═══ Data records

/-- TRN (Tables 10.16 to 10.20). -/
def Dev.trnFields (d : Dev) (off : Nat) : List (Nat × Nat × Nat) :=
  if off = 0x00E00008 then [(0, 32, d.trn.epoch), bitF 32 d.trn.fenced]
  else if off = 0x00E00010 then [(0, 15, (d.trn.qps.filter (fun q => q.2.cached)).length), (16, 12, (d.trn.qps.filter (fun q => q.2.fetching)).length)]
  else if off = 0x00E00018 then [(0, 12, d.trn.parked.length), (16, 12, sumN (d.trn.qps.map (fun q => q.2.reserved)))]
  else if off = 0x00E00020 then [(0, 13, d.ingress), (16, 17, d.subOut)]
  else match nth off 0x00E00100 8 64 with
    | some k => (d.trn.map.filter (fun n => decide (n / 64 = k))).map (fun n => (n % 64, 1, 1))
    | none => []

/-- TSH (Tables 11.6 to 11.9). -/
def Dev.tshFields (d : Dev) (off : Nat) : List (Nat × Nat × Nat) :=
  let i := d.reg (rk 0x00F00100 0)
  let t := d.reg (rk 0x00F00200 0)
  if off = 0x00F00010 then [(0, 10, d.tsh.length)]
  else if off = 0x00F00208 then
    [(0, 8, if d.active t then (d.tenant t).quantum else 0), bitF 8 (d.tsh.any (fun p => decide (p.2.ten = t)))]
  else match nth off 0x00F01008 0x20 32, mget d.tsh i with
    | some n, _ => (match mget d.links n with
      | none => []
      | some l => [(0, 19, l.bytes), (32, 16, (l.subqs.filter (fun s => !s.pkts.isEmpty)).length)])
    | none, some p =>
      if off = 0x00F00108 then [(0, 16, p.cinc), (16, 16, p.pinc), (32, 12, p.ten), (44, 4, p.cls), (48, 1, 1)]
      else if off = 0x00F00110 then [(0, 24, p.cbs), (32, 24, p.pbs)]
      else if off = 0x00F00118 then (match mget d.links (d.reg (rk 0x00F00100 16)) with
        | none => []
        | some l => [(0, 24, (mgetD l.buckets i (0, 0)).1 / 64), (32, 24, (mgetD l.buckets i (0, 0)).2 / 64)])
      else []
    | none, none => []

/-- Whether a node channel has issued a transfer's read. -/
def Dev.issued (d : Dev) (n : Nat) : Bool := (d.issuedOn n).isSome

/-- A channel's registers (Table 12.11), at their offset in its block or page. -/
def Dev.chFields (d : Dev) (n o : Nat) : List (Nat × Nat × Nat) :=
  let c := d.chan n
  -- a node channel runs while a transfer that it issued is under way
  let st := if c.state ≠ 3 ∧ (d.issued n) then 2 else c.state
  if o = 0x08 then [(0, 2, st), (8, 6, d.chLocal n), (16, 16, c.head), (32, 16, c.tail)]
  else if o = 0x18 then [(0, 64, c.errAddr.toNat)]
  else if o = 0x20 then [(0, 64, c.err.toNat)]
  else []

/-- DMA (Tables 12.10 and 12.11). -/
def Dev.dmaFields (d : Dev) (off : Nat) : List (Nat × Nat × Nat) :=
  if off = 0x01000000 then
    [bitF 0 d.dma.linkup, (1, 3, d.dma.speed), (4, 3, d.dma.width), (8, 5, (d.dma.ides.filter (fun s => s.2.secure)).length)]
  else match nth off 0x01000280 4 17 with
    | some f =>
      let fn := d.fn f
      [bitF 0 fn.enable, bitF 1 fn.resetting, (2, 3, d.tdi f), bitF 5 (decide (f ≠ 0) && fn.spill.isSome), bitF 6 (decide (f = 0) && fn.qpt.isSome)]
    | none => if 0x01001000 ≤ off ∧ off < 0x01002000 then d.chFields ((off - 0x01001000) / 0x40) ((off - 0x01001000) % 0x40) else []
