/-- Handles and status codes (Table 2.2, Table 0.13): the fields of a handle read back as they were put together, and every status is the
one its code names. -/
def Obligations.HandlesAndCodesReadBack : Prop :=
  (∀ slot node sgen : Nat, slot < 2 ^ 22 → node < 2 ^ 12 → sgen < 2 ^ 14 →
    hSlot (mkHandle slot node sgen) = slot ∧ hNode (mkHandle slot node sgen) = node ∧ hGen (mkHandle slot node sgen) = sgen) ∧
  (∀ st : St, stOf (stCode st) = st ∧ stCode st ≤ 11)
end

══════

▸ **Problem to solve**: The response must hold only the lines above from the line with "else if off = 0x00F00208 then" through the line with "if off = 0x00F00108", each copied exactly, both ends kept.

▸ **Exercise result**:
  else if off = 0x00F00208 then
    [(0, 8, if d.active t then (d.tenant t).quantum else 0), bitF 8 (d.tsh.any (fun p => decide (p.2.ten = t)))]
  else match nth off 0x00F01008 0x20 32, mget d.tsh i with
    | some n, _ => (match mget d.links n with
      | none => []
      | some l => [(0, 19, l.bytes), (32, 16, (l.subqs.filter (fun s => !s.pkts.isEmpty)).length)])
    | none, some p =>
      if off = 0x00F00108 then [(0, 16, p.cinc), (16, 16, p.pinc), (32, 12, p.ten), (44, 4, p.cls), (48, 1, 1)]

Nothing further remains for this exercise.